### TASK TO CARRY OUT
Go line by line through the entries below and copy those containing the string "newest".

### DATASET ENTRIES
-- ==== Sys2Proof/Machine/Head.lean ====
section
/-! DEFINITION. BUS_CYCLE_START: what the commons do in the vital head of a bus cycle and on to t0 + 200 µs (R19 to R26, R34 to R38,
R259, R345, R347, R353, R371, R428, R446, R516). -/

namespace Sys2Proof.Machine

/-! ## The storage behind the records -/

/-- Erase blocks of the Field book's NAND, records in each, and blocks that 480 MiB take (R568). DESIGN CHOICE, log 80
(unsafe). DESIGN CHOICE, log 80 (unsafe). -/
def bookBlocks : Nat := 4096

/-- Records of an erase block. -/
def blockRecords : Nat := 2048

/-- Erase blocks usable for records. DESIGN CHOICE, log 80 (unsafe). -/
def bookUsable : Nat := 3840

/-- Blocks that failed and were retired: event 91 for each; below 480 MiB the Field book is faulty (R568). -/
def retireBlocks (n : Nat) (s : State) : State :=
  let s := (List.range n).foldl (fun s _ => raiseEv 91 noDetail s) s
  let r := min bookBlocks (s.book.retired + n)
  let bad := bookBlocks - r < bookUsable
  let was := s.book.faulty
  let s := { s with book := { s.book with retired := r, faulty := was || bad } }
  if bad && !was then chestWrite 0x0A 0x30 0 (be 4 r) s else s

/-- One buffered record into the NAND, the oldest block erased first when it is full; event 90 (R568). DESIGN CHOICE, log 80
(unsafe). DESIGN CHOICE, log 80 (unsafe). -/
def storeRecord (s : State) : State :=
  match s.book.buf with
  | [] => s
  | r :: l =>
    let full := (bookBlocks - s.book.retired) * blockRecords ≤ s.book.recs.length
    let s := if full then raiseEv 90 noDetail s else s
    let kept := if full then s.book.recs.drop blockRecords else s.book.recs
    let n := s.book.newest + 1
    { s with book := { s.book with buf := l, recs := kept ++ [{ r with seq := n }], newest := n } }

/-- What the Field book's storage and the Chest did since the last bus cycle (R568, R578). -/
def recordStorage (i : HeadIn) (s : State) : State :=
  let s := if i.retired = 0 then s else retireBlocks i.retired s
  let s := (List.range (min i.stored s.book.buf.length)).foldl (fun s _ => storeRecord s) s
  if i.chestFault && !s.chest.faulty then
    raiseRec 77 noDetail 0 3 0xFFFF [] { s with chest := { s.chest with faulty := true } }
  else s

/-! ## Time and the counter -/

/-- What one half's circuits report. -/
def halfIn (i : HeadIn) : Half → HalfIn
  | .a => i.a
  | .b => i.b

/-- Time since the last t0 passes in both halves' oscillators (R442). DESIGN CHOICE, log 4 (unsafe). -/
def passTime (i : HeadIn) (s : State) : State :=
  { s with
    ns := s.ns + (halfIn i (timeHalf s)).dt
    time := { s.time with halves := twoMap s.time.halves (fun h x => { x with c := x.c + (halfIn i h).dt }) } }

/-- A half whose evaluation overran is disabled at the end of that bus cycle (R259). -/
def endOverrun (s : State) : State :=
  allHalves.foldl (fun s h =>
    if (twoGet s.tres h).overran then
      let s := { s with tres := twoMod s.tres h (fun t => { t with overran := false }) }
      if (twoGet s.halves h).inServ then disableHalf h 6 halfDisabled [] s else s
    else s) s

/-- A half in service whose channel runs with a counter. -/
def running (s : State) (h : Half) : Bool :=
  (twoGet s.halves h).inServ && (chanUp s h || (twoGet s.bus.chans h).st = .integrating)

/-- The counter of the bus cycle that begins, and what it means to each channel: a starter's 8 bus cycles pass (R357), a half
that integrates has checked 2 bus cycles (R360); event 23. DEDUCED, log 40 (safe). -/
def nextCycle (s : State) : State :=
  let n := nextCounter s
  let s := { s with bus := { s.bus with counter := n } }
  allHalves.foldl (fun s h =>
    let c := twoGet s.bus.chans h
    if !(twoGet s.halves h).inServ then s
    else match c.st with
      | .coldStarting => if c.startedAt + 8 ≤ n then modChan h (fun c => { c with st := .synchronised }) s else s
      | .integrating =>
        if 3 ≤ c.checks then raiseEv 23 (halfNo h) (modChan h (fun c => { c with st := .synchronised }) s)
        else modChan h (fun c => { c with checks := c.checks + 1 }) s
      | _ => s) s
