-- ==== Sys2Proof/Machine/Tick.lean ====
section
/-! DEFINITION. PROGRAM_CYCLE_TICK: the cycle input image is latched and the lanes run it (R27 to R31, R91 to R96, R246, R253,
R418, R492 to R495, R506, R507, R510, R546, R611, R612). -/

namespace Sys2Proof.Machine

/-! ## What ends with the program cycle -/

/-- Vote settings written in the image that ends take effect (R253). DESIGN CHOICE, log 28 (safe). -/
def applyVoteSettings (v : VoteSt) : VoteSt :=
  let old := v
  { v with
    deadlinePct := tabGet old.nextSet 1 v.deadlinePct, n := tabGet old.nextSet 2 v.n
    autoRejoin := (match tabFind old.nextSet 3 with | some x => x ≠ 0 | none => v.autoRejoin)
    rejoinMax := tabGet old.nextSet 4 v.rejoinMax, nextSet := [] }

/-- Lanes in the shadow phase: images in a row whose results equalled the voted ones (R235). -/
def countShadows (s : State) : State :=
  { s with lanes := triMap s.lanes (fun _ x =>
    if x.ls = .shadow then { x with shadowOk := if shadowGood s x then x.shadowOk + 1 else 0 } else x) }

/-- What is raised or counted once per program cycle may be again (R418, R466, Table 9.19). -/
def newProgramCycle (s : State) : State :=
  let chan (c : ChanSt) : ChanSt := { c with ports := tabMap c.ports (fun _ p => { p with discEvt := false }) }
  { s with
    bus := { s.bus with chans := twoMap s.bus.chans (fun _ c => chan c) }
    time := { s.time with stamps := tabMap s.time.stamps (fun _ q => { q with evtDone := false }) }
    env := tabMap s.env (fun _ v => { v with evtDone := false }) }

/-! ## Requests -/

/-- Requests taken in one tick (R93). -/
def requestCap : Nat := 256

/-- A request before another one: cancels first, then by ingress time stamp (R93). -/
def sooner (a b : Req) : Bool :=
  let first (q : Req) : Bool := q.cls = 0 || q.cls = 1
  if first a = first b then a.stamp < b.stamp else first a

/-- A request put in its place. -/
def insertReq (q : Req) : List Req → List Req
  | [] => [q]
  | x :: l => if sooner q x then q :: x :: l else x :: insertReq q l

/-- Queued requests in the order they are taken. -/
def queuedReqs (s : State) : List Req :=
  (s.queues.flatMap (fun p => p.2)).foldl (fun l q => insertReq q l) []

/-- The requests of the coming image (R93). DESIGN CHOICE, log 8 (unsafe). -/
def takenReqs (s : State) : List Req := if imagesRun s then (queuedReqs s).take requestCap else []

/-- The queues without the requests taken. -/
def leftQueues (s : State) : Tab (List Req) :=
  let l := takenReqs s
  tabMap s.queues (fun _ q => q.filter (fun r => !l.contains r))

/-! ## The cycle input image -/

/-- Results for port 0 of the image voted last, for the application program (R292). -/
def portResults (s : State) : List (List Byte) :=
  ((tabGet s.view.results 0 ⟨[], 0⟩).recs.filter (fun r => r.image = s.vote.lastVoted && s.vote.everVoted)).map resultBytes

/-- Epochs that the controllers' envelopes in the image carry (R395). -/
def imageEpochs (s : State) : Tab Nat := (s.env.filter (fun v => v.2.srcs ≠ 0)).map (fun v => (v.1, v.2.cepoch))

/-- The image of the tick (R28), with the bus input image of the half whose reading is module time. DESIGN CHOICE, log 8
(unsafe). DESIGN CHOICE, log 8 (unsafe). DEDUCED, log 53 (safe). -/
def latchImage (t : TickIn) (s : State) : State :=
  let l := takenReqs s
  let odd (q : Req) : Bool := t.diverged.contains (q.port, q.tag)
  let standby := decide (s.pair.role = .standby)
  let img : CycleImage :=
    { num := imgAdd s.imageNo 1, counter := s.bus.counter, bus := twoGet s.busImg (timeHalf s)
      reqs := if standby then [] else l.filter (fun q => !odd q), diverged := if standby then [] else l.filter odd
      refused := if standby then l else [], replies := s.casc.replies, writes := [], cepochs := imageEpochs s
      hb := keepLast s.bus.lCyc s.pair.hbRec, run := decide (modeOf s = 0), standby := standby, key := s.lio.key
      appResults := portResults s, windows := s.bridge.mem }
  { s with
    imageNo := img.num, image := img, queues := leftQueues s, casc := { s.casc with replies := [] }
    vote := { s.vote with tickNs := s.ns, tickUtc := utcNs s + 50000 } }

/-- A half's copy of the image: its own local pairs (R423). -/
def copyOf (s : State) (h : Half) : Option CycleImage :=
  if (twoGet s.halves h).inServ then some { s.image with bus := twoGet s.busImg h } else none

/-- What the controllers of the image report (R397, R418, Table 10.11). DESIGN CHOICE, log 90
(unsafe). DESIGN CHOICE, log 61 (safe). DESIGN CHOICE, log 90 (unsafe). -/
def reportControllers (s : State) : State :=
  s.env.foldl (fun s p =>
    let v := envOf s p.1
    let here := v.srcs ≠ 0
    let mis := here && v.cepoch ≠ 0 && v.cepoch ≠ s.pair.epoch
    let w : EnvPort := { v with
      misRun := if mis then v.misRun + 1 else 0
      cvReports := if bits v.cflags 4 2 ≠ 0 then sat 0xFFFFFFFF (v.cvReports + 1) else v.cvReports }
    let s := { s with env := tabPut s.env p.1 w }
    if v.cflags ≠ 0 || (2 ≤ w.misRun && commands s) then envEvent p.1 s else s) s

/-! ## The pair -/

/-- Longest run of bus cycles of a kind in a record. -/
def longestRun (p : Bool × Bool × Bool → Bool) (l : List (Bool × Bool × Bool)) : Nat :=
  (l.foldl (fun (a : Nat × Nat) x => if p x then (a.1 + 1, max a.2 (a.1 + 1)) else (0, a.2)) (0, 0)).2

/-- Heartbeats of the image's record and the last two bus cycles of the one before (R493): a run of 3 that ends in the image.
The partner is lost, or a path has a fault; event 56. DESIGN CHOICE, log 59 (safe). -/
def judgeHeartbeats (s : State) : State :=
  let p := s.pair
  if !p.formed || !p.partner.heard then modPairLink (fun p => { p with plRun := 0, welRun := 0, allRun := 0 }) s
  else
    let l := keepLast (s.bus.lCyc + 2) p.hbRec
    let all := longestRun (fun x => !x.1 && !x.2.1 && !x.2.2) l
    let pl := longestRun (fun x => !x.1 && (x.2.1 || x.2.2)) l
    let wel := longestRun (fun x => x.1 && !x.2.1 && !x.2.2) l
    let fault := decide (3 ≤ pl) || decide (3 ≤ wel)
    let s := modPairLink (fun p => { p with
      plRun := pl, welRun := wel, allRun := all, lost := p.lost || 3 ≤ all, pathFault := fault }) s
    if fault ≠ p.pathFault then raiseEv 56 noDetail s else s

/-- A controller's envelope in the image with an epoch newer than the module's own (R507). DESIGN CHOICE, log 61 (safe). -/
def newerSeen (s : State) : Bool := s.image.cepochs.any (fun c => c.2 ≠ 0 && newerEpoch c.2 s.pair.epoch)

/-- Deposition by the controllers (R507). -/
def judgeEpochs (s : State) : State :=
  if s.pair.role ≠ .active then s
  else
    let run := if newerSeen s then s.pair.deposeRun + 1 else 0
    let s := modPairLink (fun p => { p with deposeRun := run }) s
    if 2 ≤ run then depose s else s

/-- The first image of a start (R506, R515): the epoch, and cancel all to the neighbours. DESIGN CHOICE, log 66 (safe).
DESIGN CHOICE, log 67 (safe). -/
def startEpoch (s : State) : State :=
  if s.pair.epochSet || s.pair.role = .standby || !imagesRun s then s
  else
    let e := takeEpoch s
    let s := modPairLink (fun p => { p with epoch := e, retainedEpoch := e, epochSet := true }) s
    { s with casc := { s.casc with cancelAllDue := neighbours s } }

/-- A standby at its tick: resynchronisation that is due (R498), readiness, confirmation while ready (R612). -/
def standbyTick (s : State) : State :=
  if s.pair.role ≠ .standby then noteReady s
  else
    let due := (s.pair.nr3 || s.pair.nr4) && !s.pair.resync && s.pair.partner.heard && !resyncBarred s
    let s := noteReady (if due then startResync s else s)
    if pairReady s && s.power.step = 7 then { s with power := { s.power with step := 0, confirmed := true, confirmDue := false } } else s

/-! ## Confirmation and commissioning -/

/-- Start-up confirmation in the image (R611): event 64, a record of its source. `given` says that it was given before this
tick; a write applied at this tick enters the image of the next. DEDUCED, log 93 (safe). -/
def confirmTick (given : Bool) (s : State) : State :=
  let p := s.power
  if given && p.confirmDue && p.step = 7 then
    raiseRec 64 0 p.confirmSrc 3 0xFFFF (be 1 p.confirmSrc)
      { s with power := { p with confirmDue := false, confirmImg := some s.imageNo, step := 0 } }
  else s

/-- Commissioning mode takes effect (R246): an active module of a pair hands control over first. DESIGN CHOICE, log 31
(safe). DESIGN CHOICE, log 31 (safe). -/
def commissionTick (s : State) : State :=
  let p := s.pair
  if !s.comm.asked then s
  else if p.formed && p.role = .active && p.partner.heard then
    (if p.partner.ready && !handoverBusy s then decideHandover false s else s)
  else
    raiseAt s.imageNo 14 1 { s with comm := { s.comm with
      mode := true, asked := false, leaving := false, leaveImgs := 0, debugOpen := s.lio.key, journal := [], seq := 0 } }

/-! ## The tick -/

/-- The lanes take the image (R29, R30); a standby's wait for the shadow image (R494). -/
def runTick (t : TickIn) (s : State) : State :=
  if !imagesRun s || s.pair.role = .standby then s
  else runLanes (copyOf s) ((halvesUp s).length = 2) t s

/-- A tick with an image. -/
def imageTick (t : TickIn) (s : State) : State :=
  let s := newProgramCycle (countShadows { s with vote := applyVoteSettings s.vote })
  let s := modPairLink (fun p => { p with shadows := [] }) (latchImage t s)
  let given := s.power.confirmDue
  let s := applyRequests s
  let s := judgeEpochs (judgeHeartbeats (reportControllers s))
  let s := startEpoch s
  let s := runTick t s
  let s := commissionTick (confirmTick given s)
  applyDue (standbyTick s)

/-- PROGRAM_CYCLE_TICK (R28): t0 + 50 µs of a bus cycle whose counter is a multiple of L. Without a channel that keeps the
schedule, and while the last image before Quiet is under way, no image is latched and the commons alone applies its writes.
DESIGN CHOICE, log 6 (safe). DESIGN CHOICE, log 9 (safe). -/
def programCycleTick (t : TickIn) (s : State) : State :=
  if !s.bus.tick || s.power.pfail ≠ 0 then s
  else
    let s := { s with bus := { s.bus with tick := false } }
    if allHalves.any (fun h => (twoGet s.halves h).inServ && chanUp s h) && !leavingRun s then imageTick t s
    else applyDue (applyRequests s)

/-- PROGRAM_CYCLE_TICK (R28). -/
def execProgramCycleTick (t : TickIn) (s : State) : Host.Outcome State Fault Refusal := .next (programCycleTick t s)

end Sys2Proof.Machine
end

### THE ANSWER
    let n := s.book.newest + 1
    { s with book := { s.book with buf := l, recs := kept ++ [{ r with seq := n }], newest := n } }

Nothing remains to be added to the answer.